*Exercise description:* From the records below, please repeat exactly the line that has "0, so the row is that", the line that has "end. Where none is due nothing happens. -/", and every line between them, and nothing else.

--- START ---

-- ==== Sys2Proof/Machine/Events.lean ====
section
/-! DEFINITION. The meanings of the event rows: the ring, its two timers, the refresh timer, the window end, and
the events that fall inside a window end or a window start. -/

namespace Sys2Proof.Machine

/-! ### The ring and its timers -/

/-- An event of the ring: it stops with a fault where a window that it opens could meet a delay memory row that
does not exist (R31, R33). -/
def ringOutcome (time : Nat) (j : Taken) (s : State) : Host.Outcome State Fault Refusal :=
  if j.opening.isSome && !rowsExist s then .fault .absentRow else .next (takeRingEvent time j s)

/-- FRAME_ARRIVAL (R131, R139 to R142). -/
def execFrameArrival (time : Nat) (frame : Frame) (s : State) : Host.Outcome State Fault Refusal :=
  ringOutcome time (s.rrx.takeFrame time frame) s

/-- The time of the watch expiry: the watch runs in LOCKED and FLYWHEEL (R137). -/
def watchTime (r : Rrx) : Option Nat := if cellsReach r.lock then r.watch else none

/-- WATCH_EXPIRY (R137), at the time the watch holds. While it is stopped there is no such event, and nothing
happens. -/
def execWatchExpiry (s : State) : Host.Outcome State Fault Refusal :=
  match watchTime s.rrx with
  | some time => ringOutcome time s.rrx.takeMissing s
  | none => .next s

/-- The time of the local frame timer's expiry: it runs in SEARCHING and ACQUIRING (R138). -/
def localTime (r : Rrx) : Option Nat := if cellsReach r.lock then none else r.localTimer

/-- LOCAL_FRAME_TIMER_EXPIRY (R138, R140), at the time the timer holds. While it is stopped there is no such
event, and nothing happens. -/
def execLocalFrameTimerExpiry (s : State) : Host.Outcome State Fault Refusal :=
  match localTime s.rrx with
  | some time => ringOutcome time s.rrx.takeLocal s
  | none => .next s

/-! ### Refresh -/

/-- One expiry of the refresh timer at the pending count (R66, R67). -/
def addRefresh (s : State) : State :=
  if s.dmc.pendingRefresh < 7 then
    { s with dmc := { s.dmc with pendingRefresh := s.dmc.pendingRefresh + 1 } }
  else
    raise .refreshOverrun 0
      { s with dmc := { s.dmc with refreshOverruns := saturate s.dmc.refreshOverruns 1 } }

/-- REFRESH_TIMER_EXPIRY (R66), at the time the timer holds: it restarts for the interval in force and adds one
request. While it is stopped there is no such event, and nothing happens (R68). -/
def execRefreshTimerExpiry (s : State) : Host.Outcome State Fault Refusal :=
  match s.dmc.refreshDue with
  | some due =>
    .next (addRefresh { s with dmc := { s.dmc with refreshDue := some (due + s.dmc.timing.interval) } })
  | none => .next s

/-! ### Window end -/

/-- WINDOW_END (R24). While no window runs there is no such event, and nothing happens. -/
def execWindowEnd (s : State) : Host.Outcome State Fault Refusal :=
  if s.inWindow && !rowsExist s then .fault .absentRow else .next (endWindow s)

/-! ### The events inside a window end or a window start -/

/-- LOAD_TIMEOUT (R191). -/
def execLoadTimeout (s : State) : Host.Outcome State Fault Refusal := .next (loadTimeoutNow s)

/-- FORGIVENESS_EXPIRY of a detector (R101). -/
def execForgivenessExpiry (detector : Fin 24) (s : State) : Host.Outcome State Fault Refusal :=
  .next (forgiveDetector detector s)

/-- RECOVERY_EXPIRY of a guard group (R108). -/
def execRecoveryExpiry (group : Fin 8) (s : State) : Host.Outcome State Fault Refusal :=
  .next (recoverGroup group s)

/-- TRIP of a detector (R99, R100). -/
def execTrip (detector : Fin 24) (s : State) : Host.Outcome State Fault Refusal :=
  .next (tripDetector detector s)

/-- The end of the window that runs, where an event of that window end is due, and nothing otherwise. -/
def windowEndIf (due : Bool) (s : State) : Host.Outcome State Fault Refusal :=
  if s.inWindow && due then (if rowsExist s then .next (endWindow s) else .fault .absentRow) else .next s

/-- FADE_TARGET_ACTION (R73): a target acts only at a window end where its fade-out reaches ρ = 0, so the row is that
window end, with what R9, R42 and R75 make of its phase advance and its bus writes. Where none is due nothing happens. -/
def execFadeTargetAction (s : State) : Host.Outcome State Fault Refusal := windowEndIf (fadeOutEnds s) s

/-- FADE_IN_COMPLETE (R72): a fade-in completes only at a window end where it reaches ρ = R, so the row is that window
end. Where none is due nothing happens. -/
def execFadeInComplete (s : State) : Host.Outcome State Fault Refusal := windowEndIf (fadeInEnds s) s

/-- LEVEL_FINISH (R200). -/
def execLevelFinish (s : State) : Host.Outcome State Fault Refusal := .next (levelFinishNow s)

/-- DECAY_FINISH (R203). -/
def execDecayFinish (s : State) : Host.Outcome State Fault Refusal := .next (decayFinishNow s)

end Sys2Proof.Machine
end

--- END ---

*Result:*
/-- FADE_TARGET_ACTION (R73): a target acts only at a window end where its fade-out reaches ρ = 0, so the row is that
window end, with what R9, R42 and R75 make of its phase advance and its bus writes. Where none is due nothing happens. -/
def execFadeTargetAction (s : State) : Host.Outcome State Fault Refusal := windowEndIf (fadeOutEnds s) s

/-- FADE_IN_COMPLETE (R72): a fade-in completes only at a window end where it reaches ρ = R, so the row is that window
end. Where none is due nothing happens. -/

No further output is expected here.